* _Exercise objective_
Please copy exactly the lines that run from the start of the entries to the line containing "memory together. -/", inclusive.

* _Data records_

········

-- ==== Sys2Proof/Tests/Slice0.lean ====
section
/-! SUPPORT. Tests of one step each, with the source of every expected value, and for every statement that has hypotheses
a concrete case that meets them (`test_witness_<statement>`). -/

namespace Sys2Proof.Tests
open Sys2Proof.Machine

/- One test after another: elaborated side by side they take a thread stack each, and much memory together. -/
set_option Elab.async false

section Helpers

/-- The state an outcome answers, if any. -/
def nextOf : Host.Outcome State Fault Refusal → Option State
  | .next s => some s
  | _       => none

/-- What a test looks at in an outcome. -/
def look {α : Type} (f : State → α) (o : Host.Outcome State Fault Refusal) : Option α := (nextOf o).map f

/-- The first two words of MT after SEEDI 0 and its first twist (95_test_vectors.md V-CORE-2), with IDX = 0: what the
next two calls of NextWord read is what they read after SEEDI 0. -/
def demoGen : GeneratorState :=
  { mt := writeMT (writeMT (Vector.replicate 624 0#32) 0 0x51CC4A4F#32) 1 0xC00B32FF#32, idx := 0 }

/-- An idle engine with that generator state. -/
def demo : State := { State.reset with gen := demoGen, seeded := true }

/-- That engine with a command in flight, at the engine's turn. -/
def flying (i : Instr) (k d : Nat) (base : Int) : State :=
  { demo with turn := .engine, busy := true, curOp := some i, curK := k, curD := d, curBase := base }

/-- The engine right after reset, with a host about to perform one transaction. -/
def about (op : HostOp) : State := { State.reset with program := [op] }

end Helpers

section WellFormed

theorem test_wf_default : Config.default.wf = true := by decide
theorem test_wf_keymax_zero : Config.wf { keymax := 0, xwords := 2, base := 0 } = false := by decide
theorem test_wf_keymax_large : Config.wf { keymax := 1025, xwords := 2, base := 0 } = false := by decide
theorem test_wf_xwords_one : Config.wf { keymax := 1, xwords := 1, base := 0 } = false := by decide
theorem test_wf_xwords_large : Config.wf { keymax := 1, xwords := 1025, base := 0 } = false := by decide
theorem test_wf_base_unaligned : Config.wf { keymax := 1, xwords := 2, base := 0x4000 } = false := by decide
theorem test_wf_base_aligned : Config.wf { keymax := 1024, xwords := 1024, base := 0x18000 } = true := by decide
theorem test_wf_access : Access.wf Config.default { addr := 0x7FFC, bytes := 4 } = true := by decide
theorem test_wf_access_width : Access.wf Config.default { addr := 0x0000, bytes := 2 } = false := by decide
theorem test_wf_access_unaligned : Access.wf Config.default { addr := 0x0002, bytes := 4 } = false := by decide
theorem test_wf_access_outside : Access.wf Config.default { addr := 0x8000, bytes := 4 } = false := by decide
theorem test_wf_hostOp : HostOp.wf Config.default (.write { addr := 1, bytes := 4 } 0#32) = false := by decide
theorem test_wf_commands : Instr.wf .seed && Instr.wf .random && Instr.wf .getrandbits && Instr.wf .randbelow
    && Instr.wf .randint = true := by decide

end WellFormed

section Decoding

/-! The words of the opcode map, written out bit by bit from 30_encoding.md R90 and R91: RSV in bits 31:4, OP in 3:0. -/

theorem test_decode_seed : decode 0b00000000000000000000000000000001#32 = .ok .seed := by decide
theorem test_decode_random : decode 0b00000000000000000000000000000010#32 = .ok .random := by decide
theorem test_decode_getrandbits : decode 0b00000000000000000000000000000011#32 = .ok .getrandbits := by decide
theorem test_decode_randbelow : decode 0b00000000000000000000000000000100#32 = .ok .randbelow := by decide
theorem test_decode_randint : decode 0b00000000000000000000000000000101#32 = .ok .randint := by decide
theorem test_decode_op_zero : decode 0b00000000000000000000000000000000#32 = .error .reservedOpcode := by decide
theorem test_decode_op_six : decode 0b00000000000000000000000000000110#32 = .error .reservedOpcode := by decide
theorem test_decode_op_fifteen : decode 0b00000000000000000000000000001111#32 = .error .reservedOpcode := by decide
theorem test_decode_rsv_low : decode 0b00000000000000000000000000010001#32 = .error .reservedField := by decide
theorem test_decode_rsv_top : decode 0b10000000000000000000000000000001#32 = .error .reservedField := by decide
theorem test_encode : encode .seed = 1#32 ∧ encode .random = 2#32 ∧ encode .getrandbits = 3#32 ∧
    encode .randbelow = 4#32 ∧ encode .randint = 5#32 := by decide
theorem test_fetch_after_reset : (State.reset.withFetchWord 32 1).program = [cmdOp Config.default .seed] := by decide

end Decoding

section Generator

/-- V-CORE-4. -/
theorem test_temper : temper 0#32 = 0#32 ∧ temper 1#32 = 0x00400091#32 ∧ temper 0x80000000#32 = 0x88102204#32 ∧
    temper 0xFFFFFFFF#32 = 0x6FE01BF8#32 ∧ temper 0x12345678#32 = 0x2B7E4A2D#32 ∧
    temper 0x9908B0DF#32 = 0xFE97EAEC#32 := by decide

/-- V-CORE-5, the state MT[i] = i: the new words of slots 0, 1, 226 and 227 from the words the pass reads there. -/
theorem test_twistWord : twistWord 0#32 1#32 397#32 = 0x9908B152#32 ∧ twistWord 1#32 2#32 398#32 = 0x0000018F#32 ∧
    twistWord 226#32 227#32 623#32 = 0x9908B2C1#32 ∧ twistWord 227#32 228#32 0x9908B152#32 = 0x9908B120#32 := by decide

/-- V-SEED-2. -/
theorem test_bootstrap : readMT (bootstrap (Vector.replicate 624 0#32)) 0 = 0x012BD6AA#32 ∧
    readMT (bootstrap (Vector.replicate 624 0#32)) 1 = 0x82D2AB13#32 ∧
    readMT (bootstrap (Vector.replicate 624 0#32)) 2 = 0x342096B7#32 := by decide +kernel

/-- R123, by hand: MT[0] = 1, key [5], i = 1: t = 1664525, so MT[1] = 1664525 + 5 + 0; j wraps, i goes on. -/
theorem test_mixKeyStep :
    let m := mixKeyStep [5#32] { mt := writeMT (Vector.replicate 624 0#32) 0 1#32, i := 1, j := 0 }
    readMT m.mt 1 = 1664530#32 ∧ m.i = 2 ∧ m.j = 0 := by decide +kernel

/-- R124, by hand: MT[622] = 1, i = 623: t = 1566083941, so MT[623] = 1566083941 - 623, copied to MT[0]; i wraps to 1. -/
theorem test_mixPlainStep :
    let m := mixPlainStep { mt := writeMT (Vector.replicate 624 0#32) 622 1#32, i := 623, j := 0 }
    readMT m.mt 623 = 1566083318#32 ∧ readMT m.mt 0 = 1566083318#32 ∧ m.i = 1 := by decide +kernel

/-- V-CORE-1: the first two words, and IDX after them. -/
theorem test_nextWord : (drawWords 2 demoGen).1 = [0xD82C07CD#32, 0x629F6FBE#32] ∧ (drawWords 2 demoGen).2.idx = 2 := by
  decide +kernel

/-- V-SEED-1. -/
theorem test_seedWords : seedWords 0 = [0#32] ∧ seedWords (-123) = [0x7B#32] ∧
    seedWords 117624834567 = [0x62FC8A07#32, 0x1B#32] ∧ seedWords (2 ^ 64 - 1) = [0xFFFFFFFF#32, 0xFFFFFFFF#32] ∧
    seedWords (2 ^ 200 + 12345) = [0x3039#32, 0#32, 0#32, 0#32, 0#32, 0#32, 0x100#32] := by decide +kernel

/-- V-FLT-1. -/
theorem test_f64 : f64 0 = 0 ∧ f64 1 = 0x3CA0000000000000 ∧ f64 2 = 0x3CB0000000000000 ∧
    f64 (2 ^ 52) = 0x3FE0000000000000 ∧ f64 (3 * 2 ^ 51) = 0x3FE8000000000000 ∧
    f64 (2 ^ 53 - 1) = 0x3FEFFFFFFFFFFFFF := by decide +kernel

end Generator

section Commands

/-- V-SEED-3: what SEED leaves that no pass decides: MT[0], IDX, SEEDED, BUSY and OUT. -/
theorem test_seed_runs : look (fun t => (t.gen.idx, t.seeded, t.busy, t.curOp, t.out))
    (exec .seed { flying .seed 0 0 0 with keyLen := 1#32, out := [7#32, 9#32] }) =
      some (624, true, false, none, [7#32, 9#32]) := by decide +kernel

········

* _Answer below_
-- ==== Sys2Proof/Tests/Slice0.lean ====
section
/-! SUPPORT. Tests of one step each, with the source of every expected value, and for every statement that has hypotheses
a concrete case that meets them (`test_witness_<statement>`). -/

namespace Sys2Proof.Tests
open Sys2Proof.Machine

/- One test after another: elaborated side by side they take a thread stack each, and much memory together. -/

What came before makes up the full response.